What Right-to-Know Data Reveal:
Trends in Selected Chemical Use and Environmental Releases — Leading Industries, Facilities, Municipalities
The federal Toxics Release Inventory (TRI) and the
California Pesticide Use Reporting Program are two landmark
laws that require public disclosure of chemical
release by large manufacturing facilities and pesticide
applicators, respectively. Each is based on the fundamental
principle that individuals have the right to know the
identity of substances to which they are or might be
exposed. Because of the TRI, information is now available
throughout the country about emissions of some toxic
substances from selected industrial sources. In California,
information about pesticide use is also available.
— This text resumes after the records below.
-- ==== Sys2Proof/Laws/KeepsCommands.lean ====
section
/-! SUPPORT. `Keeps` for the commands and events themselves. One lemma per definition. -/

namespace Sys2Proof.Machine

variable {P : Prop} {z s : State}

theorem noticeQuestion_keeps (hz : Keeps P z s) : Keeps P z (noticeQuestion s) := by
  unfold noticeQuestion
  split
  · split
    · with_reducible apply emit_keeps
      with_reducible assumption
    · with_reducible assumption
  · with_reducible assumption

theorem postQuestion_keeps {p : Port} {tag : Option Tag} (hz : Keeps P z s) : Keeps P z (postQuestion p tag s) := by
  unfold postQuestion
  extract_lets x1 x2 x3
  have h2 : Keeps P z x2 := by
    unfold x2
    with_reducible assumption
  clear_value x2
  split
  · with_reducible apply noticeQuestion_keeps
    with_reducible apply latch_keeps
    with_reducible assumption
  · with_reducible assumption

theorem releaseCustody_keeps {p : Port} (hz : Keeps P z s) : Keeps P z (releaseCustody p s) := by
  unfold releaseCustody
  split
  · with_reducible apply settleQuestion_keeps
    with_reducible assumption
  · with_reducible apply passCustody_keeps
    with_reducible assumption

theorem questionExpires_keeps (hz : Keeps P z s) : Keeps P z (questionExpires s) := by
  unfold questionExpires
  with_reducible apply settleQuestion_keeps
  with_reducible assumption

theorem graceExpires_keeps (hz : Keeps P z s) : Keeps P z (graceExpires s) := by
  unfold graceExpires
  extract_lets x1 x2
  have h2 : Keeps P z x2 := by
    unfold x2
    with_reducible assumption
  clear_value x2
  split
  · with_reducible assumption
  · split
    · split
      · with_reducible apply settleQuestion_keeps
        with_reducible assumption
      · with_reducible apply passCustody_keeps
        with_reducible assumption
    · with_reducible apply passCustody_keeps
      with_reducible assumption

theorem execBufferMemoryTestDone_keeps {passed : Bool} {stages : Nat} {t : State} (hz : Keeps P z s) (ht : execBufferMemoryTestDone passed stages s = .next t) : Keeps P z t := by
  unfold execBufferMemoryTestDone at ht
  obtain rfl := next_inj ht
  with_reducible apply finish_keeps
  with_reducible apply memoryTestEnds_keeps
  with_reducible assumption

theorem comeUp_keeps (hz : Keeps P z s) : Keeps P z (comeUp s) := by
  unfold comeUp
  extract_lets x1
  with_reducible apply noticeQuestion_keeps
  with_reducible assumption

theorem sayHello_keeps {agreed : Nat} (hz : Keeps P z s) : Keeps P z (sayHello agreed s) := by
  unfold sayHello
  extract_lets x1
  with_reducible apply emit_keeps
  with_reducible assumption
This report quantifies the use and release of 78 “listed
chemicals” which have been identified as reproductive
and developmental toxicants by government agencies or
by weight of the evidence published in the scientific literature,
as evaluated by the authors (see Table 1). In
addition to this list, this report discusses the reproductive
and developmental effects of additional chemicals for
which use and release data are not available or for which
the weight of evidence was not deemed sufficient for listing.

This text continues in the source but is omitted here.